**Work to complete**
In the entries that follow, the first line to write out is the one containing "b).lqCursor = s.lqCursor := rfl", and the last is the one containing "theorem raiseDecodeError_ch (k". Reproduce that stretch exactly, with nothing before or after it.

**Stored data entries**

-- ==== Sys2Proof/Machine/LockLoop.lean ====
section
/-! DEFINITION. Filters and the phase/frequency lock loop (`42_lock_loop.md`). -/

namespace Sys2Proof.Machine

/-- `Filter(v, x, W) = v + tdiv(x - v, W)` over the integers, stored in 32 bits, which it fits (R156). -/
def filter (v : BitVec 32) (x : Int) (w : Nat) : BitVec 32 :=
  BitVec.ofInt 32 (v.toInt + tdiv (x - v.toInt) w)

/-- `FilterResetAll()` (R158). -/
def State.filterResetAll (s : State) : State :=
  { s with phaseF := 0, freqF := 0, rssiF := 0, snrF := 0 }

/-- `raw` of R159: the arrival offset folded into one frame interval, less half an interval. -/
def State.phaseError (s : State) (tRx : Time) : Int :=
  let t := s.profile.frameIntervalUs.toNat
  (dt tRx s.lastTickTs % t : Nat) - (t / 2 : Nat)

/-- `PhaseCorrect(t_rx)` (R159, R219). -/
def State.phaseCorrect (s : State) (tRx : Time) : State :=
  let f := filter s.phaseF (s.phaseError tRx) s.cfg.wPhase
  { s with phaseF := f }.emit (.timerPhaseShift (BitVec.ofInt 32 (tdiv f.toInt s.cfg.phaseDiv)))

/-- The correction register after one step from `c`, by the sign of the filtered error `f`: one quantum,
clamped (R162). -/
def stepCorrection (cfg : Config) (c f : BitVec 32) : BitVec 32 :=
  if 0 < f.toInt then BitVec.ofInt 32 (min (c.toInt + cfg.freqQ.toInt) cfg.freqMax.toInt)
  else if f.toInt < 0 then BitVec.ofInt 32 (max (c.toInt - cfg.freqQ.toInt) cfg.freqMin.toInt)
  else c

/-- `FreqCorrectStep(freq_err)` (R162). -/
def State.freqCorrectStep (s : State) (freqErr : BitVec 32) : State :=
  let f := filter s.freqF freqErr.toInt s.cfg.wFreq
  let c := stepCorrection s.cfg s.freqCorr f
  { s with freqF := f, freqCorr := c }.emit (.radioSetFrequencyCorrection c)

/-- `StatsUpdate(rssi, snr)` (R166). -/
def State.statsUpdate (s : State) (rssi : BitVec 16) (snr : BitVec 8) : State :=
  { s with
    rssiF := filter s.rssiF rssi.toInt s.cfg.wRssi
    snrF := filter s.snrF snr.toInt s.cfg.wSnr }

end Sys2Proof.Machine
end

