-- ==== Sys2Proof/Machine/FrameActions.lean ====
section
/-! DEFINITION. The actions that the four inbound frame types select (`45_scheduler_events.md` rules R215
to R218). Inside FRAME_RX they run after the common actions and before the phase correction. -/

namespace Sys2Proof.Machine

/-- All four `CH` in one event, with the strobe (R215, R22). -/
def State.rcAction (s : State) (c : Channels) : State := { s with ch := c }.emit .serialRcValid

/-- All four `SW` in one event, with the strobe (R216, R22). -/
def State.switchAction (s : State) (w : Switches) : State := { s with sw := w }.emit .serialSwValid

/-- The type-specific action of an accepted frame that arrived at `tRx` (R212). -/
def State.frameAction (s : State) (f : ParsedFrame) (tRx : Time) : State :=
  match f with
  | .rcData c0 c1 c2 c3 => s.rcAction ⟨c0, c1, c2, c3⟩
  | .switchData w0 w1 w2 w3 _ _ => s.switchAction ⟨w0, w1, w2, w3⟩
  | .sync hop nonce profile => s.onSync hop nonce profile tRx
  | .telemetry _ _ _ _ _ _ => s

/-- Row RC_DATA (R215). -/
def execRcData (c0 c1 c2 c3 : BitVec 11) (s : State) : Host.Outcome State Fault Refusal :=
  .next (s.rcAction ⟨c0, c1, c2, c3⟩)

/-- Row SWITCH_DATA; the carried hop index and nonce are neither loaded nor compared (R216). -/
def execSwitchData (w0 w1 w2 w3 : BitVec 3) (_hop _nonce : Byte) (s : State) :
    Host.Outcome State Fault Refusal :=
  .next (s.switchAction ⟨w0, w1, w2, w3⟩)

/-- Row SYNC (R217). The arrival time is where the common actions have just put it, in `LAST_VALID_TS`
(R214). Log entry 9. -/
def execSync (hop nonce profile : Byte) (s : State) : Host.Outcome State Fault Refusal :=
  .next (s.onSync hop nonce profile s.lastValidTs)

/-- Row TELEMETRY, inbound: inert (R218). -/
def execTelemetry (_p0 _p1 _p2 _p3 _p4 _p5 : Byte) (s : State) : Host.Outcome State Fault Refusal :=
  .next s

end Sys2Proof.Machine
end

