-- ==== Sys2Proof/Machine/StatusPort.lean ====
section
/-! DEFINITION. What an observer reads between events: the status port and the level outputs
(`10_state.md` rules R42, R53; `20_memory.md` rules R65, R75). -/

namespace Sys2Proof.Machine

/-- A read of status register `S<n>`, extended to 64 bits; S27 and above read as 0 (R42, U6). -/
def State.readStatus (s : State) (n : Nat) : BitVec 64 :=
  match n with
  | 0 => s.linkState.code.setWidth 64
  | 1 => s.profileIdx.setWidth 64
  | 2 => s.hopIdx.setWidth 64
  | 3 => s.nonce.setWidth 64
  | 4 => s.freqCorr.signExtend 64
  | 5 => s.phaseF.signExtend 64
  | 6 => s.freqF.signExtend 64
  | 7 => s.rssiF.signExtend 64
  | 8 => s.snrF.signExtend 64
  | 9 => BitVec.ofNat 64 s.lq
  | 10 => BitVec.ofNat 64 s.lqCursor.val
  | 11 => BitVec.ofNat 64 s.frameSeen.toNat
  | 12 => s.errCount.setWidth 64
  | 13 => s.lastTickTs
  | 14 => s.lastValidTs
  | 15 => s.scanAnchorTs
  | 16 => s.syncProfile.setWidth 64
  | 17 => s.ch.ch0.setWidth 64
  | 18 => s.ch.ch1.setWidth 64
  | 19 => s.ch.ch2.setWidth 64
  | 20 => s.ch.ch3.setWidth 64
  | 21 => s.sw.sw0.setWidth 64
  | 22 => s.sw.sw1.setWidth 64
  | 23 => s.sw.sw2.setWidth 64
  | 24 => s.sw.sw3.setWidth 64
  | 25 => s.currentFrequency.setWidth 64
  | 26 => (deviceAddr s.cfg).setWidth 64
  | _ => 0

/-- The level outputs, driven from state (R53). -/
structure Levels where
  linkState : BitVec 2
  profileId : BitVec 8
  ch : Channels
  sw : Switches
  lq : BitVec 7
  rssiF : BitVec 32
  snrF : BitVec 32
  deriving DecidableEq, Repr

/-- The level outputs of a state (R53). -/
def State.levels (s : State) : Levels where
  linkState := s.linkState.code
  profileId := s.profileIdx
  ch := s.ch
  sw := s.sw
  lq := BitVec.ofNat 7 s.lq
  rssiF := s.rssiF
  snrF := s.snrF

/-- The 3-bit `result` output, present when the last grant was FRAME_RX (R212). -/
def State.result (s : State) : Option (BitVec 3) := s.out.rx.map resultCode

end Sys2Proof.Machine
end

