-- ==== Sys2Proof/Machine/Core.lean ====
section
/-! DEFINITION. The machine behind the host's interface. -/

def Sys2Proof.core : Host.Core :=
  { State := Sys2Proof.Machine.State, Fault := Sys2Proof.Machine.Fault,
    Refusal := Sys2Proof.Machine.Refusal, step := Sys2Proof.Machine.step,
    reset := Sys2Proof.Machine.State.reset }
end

...

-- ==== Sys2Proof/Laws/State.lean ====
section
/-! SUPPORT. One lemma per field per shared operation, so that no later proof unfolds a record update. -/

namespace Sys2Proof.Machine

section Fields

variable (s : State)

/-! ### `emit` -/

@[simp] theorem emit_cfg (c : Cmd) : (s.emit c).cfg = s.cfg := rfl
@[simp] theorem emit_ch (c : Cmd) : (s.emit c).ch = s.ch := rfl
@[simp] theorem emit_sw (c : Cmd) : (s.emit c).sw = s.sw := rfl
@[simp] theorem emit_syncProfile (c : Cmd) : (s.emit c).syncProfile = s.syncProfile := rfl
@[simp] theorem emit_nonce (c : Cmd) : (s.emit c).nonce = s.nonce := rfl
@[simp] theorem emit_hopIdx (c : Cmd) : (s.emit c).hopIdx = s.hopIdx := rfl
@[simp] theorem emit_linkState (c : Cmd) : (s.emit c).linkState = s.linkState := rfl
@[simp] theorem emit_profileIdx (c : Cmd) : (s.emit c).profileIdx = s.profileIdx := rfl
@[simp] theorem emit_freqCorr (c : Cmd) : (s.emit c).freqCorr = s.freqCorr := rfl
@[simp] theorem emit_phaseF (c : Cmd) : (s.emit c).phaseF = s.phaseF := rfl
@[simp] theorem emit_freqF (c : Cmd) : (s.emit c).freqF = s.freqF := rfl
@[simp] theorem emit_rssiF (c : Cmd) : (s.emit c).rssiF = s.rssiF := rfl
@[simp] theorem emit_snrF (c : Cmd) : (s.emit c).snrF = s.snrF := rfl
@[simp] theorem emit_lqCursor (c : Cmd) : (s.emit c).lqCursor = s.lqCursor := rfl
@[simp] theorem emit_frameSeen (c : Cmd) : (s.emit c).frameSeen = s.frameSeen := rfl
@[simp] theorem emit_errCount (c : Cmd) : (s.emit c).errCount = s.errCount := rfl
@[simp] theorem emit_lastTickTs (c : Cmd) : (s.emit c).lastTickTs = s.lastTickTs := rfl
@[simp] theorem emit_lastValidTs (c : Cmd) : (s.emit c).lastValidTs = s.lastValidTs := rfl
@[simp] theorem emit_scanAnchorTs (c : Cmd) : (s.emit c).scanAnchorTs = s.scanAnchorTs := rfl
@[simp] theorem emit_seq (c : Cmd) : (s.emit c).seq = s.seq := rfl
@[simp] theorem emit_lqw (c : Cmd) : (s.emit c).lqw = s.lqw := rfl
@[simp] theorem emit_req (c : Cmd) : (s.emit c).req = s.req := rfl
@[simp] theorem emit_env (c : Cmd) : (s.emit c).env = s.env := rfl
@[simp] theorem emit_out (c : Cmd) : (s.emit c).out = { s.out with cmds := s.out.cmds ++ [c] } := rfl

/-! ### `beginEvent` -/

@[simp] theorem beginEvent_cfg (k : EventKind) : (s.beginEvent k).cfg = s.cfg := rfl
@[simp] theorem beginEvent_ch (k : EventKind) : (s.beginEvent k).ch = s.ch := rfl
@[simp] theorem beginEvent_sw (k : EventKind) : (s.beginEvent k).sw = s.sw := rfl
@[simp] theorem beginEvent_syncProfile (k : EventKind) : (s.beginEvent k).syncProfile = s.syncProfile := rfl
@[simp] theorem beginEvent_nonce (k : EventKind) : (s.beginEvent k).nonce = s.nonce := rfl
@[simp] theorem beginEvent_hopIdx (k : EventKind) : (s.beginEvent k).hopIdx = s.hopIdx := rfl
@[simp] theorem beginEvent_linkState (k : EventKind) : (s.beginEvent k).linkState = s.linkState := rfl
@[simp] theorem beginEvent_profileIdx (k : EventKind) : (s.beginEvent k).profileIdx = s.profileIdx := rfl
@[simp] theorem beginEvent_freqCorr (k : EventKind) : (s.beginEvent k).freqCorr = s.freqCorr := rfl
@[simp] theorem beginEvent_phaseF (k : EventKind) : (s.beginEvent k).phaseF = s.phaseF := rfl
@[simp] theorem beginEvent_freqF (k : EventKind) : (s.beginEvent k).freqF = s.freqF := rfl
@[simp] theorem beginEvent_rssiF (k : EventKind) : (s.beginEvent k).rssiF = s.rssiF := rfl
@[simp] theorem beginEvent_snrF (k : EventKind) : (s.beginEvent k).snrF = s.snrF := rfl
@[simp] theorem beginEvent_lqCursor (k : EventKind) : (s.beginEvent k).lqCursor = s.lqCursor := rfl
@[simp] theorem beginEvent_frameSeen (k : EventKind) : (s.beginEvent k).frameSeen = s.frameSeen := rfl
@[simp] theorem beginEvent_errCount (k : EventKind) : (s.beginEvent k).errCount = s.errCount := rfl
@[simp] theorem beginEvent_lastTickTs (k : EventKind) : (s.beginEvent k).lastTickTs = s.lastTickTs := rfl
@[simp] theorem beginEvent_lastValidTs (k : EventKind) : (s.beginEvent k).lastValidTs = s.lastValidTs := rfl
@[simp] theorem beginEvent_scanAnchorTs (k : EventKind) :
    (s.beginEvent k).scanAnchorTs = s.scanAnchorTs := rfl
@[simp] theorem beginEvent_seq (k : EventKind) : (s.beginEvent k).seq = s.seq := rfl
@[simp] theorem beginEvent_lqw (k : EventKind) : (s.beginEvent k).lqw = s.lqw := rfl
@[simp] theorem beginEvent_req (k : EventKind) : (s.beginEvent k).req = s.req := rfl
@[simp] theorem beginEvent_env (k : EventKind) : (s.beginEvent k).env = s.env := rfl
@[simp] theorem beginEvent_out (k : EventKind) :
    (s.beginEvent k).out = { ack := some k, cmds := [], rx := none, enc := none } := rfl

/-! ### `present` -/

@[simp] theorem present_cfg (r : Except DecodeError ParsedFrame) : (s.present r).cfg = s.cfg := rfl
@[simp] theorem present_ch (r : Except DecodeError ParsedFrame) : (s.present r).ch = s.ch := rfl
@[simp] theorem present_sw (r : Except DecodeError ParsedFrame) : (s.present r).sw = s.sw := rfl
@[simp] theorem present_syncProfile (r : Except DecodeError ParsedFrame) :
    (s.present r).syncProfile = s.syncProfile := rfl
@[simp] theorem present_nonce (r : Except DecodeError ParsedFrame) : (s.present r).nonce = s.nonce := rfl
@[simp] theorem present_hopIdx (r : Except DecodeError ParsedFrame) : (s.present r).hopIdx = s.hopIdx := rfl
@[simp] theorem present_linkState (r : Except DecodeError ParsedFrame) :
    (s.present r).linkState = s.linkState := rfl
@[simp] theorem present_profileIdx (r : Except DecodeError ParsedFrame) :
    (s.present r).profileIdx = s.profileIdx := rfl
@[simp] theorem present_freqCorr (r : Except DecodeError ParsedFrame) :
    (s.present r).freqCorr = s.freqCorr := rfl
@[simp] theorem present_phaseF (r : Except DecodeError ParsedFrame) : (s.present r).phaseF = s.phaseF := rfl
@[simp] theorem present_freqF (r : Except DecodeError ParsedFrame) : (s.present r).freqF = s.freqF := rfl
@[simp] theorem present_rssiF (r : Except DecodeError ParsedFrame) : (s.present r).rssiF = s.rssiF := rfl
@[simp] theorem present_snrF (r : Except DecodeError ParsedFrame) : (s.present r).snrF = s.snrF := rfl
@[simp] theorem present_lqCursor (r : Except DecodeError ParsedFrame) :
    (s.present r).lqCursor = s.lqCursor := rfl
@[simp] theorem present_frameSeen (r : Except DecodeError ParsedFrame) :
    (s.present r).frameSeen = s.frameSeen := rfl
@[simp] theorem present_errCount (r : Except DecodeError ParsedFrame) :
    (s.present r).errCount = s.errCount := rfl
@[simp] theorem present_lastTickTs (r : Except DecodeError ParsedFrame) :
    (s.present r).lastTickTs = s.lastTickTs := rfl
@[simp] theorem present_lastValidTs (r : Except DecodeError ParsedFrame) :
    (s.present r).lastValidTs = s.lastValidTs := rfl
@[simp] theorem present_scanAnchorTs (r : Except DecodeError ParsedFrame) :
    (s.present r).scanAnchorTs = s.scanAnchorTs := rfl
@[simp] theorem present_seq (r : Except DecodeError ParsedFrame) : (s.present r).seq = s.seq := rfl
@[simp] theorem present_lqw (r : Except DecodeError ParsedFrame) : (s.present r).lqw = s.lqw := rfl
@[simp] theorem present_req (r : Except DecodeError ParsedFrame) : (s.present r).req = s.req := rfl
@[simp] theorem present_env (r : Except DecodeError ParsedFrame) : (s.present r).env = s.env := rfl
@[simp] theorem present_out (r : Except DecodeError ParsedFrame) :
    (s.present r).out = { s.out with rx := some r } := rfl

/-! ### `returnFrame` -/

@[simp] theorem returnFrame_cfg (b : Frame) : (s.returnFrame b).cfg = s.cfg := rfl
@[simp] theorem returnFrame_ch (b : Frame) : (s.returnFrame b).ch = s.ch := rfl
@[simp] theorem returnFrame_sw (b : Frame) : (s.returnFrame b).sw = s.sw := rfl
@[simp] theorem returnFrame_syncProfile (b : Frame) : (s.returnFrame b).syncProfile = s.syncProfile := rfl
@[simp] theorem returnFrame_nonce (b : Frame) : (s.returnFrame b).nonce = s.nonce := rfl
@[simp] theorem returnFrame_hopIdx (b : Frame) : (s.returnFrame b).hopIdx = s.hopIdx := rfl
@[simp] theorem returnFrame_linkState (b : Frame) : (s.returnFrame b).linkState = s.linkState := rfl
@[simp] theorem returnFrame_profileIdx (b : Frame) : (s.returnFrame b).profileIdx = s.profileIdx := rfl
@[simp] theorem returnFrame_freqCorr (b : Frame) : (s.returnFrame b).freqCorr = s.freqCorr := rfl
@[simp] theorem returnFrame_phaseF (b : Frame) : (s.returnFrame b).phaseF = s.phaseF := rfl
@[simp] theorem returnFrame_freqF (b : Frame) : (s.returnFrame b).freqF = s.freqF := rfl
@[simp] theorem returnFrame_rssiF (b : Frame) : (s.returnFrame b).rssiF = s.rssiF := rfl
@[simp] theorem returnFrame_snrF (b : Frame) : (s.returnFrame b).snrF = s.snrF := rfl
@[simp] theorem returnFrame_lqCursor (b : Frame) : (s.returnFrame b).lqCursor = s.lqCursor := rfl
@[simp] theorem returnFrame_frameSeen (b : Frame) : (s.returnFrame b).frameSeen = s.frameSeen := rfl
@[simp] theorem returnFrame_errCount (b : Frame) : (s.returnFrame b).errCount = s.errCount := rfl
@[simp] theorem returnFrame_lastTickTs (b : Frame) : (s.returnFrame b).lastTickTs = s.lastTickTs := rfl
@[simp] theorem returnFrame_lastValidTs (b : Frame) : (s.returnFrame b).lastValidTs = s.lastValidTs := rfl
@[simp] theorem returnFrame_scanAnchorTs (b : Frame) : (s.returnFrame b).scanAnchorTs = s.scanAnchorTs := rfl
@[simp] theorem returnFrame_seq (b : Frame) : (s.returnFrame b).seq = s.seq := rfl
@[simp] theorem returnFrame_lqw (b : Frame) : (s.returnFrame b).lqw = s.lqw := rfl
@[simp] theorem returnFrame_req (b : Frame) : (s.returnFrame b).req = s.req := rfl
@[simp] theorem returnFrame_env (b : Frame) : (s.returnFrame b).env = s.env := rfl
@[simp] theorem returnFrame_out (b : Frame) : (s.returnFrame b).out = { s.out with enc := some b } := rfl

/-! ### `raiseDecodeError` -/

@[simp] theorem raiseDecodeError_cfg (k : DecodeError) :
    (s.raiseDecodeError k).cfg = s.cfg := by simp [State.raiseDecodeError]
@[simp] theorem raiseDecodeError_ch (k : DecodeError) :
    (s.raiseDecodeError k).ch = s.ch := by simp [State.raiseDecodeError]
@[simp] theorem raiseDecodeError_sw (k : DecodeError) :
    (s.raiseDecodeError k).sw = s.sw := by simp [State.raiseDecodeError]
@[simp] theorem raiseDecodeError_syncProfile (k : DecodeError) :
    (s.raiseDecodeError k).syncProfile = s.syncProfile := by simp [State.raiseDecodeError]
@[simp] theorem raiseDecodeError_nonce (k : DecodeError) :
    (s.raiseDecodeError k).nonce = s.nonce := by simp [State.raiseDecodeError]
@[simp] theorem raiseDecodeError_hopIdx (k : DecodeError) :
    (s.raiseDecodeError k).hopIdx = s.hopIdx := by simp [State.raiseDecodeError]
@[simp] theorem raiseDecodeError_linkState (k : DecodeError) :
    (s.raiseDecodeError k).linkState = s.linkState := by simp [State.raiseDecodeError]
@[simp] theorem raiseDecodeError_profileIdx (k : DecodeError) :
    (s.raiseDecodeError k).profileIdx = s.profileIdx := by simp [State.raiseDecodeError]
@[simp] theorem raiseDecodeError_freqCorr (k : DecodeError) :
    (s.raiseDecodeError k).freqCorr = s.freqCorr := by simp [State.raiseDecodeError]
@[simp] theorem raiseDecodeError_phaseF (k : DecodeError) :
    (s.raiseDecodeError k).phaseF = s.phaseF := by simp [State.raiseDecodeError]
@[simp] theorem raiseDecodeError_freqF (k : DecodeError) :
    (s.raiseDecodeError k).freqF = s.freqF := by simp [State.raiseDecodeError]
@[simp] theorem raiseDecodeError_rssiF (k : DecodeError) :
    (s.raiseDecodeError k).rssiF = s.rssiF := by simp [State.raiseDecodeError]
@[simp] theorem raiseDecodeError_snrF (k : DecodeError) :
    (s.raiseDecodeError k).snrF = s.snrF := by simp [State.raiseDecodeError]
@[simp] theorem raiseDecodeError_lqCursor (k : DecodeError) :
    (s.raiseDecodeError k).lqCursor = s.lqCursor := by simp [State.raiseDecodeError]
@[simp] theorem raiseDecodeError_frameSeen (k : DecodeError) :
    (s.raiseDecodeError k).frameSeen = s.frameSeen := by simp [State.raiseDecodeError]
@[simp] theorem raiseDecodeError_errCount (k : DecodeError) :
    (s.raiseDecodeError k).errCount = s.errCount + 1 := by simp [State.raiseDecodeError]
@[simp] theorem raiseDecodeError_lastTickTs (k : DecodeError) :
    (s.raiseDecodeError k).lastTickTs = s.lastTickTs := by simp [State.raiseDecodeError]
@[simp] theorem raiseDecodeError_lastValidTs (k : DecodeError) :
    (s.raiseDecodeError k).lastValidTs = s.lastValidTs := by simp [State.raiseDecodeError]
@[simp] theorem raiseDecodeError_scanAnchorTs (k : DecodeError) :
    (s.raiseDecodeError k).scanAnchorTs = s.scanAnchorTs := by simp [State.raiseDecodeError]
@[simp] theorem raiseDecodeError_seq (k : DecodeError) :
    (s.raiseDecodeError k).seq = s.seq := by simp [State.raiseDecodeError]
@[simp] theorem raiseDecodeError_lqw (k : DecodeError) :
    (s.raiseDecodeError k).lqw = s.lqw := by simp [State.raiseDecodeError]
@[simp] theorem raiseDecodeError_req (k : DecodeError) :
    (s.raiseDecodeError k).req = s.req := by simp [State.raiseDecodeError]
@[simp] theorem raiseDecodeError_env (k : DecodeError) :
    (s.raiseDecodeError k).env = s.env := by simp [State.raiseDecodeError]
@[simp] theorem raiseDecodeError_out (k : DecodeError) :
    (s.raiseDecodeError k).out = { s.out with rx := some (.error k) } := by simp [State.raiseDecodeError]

**Response**
@[simp] theorem returnFrame_lqCursor (b : Frame) : (s.returnFrame b).lqCursor = s.lqCursor := rfl
@[simp] theorem returnFrame_frameSeen (b : Frame) : (s.returnFrame b).frameSeen = s.frameSeen := rfl
@[simp] theorem returnFrame_errCount (b : Frame) : (s.returnFrame b).errCount = s.errCount := rfl
@[simp] theorem returnFrame_lastTickTs (b : Frame) : (s.returnFrame b).lastTickTs = s.lastTickTs := rfl
@[simp] theorem returnFrame_lastValidTs (b : Frame) : (s.returnFrame b).lastValidTs = s.lastValidTs := rfl
@[simp] theorem returnFrame_scanAnchorTs (b : Frame) : (s.returnFrame b).scanAnchorTs = s.scanAnchorTs := rfl
@[simp] theorem returnFrame_seq (b : Frame) : (s.returnFrame b).seq = s.seq := rfl
@[simp] theorem returnFrame_lqw (b : Frame) : (s.returnFrame b).lqw = s.lqw := rfl
@[simp] theorem returnFrame_req (b : Frame) : (s.returnFrame b).req = s.req := rfl
@[simp] theorem returnFrame_env (b : Frame) : (s.returnFrame b).env = s.env := rfl
@[simp] theorem returnFrame_out (b : Frame) : (s.returnFrame b).out = { s.out with enc := some b } := rfl

/-! ### `raiseDecodeError` -/

@[simp] theorem raiseDecodeError_cfg (k : DecodeError) :
    (s.raiseDecodeError k).cfg = s.cfg := by simp [State.raiseDecodeError]
@[simp] theorem raiseDecodeError_ch (k : DecodeError) :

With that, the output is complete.